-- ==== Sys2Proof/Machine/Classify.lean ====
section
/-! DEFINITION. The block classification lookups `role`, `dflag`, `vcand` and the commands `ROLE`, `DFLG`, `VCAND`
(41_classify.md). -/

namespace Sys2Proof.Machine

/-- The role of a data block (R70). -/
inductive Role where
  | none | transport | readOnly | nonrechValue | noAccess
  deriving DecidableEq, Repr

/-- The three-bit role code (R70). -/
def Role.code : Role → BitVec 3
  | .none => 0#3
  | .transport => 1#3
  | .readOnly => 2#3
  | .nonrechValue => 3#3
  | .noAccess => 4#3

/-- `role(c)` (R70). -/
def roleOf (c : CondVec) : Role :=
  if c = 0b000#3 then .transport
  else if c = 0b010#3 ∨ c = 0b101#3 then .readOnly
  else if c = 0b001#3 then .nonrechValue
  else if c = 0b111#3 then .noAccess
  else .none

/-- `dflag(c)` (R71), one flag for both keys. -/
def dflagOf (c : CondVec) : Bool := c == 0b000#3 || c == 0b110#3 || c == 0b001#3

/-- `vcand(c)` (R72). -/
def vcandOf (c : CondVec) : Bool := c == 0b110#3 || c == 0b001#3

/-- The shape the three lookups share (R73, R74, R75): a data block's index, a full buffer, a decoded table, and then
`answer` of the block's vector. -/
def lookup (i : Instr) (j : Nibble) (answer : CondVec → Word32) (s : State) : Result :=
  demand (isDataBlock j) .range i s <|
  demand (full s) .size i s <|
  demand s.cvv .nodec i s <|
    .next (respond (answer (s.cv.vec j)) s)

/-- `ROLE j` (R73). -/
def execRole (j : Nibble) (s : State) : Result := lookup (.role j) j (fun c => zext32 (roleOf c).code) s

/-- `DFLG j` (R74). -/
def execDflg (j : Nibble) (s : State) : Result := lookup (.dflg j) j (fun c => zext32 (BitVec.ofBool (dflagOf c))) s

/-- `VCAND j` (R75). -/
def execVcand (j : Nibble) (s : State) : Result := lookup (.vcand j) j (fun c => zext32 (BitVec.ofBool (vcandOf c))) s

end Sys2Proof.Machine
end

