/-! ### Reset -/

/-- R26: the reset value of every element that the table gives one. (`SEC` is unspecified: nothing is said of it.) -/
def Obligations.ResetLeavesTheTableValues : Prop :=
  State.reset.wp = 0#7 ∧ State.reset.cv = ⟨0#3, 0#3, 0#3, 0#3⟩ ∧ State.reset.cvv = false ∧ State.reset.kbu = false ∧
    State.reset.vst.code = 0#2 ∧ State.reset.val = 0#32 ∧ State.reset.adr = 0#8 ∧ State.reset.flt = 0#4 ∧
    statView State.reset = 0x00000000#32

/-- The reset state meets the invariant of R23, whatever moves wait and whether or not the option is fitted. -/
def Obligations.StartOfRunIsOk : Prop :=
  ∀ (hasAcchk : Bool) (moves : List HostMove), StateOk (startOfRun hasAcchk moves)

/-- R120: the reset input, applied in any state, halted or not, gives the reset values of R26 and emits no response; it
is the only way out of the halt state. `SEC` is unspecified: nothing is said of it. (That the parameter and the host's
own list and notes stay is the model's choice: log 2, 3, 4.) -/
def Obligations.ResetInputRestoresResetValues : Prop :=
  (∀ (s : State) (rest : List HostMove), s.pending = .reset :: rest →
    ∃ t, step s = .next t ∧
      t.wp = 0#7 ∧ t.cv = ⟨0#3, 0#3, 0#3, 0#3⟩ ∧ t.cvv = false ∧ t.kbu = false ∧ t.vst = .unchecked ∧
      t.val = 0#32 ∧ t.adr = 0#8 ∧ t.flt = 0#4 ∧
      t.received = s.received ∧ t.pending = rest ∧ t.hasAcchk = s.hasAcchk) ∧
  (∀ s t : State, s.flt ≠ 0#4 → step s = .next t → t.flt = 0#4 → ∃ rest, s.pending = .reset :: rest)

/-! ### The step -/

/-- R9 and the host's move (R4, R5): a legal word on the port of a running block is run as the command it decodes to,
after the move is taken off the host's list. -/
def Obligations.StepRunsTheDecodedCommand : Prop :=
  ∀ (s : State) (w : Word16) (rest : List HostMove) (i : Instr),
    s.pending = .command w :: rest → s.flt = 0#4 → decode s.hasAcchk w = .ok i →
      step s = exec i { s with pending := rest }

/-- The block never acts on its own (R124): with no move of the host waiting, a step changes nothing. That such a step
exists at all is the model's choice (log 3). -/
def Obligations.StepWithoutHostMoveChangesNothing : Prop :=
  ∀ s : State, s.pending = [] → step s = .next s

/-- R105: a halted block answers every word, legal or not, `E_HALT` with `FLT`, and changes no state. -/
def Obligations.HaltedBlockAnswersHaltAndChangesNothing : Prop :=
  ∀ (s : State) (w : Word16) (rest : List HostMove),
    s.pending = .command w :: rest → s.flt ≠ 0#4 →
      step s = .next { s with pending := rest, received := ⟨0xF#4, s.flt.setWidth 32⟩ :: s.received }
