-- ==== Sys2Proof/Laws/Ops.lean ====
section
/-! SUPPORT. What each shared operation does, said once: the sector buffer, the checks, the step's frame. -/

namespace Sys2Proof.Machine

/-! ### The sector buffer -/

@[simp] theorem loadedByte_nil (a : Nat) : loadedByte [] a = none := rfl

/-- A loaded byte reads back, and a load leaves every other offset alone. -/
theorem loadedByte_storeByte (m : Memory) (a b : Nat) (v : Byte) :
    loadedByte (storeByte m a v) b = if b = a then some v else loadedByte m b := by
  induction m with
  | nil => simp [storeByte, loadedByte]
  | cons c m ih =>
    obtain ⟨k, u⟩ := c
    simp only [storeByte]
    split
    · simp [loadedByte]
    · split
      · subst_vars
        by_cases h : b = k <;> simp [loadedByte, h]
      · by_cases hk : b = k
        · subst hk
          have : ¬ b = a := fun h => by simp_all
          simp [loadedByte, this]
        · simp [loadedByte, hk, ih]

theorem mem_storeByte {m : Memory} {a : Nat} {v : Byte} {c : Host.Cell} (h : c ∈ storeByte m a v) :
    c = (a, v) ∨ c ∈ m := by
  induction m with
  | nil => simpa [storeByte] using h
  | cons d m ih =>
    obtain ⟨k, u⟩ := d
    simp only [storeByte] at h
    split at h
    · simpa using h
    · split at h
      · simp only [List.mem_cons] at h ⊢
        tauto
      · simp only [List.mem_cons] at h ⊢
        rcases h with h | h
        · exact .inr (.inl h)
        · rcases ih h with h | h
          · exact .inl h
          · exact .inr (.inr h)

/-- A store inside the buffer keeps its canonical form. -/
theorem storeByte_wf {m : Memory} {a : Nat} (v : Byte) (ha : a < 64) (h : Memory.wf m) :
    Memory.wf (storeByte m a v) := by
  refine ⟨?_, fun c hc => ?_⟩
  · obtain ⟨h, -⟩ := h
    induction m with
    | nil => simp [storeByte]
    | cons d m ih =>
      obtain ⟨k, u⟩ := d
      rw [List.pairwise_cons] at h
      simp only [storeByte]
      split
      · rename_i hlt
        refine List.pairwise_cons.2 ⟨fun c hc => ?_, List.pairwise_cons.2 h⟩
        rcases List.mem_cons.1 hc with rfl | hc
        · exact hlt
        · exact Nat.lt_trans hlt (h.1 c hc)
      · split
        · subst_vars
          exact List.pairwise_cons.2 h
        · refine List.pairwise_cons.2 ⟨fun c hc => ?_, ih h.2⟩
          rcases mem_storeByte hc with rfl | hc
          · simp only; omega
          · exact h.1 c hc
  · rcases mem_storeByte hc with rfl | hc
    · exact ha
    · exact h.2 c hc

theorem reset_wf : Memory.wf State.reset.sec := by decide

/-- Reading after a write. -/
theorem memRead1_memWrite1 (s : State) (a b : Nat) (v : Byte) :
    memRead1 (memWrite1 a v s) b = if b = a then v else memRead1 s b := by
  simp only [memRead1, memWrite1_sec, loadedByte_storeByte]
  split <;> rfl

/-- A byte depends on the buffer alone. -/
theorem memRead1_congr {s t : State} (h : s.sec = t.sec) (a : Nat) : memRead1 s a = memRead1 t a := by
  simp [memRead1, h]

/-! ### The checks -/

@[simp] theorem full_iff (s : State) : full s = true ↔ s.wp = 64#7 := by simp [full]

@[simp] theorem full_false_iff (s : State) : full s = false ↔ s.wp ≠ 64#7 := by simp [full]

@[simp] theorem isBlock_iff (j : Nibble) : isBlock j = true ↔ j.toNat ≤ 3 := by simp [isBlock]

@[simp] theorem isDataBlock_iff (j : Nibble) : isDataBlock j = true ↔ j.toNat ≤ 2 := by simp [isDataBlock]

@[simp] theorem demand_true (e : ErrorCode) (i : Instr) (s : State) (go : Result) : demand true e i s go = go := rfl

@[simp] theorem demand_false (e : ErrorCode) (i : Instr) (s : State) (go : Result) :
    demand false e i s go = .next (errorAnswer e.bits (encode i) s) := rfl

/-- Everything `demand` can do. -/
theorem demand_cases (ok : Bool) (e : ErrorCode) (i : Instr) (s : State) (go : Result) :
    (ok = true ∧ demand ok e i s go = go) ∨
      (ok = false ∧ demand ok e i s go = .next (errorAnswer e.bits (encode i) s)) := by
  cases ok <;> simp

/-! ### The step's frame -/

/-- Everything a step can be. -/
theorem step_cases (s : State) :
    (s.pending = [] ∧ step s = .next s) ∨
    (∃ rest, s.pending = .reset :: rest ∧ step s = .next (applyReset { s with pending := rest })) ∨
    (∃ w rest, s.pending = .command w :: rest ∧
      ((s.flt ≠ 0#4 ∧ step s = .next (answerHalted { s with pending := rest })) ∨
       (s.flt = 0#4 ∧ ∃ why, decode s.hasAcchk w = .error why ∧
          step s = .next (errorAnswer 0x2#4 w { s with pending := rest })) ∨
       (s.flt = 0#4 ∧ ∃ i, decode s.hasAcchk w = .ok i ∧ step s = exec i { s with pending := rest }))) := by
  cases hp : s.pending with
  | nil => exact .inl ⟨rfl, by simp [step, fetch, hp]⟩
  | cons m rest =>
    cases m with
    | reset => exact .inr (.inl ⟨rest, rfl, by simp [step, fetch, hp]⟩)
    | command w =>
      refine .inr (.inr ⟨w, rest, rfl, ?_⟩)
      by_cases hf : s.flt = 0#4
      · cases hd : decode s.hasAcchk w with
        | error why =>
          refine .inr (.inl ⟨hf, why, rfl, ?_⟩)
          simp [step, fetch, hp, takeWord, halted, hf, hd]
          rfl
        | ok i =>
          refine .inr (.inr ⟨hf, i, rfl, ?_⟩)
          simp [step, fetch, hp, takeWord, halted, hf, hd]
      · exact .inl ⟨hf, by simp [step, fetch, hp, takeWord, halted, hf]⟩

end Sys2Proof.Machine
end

◆ ◆ ◆

> _REQUIRED WORK_
From the records above, extract exactly and only the lines that begin at the line with "theorem memRead1_memWrite1 (s" and stop after the line with "s.wp = 64#7 := by simp [full]".

> _YOUR SOLUTION_
theorem memRead1_memWrite1 (s : State) (a b : Nat) (v : Byte) :
    memRead1 (memWrite1 a v s) b = if b = a then v else memRead1 s b := by
  simp only [memRead1, memWrite1_sec, loadedByte_storeByte]
  split <;> rfl

/-- A byte depends on the buffer alone. -/
theorem memRead1_congr {s t : State} (h : s.sec = t.sec) (a : Nat) : memRead1 s a = memRead1 t a := by
  simp [memRead1, h]

/-! ### The checks -/

@[simp] theorem full_iff (s : State) : full s = true ↔ s.wp = 64#7 := by simp [full]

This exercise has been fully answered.